## WHAT YOU ARE ASKED TO DO
Each line in the listing below that contains "read" should be returned.
↓↓↓
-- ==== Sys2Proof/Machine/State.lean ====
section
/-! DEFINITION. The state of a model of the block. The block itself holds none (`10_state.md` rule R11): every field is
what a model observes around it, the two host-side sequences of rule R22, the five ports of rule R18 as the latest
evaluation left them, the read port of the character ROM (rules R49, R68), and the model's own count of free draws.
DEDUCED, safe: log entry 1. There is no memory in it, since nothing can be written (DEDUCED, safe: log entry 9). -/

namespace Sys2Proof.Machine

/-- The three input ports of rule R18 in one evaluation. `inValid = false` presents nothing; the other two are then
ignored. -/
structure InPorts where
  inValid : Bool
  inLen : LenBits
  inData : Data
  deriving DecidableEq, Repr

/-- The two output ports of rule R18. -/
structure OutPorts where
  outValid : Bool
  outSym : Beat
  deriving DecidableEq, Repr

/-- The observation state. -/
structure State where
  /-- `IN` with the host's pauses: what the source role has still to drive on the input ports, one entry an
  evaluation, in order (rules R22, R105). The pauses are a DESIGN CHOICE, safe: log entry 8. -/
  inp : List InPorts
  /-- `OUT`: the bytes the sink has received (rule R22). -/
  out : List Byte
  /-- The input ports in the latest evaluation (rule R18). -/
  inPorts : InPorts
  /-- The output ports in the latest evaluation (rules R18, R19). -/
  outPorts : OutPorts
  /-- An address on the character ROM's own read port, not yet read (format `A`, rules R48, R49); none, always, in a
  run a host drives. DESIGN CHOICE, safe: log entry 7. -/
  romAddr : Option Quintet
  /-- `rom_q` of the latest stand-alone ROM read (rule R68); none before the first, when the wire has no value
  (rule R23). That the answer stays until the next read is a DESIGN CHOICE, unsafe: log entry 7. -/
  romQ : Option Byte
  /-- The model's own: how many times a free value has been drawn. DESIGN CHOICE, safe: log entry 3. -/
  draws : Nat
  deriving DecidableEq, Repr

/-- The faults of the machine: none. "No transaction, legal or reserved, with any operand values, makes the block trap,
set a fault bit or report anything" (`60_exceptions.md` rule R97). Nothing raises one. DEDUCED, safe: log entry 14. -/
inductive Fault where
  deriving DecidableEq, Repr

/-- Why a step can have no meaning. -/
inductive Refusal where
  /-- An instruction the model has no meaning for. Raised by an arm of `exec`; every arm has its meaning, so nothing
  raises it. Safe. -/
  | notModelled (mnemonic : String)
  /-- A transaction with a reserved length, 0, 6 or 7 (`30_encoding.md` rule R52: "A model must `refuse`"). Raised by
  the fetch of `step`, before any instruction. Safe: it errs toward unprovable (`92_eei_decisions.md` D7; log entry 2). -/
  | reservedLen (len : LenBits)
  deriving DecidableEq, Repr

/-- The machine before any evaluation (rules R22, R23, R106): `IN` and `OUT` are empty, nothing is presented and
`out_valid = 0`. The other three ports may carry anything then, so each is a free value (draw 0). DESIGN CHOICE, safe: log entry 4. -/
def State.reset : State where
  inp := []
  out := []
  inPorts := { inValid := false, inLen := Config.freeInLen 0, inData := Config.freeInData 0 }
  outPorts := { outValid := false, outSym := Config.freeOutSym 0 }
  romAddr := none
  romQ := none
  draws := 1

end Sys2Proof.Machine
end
↑↑↑
## TASK OUTPUT
evaluation left them, the read port of the character ROM (rules R49, R68), and the model's own count of free draws.
  /-- An address on the character ROM's own read port, not yet read (format `A`, rules R48, R49); none, always, in a
  /-- `rom_q` of the latest stand-alone ROM read (rule R68); none before the first, when the wire has no value
  (rule R23). That the answer stays until the next read is a DESIGN CHOICE, unsafe: log entry 7. -/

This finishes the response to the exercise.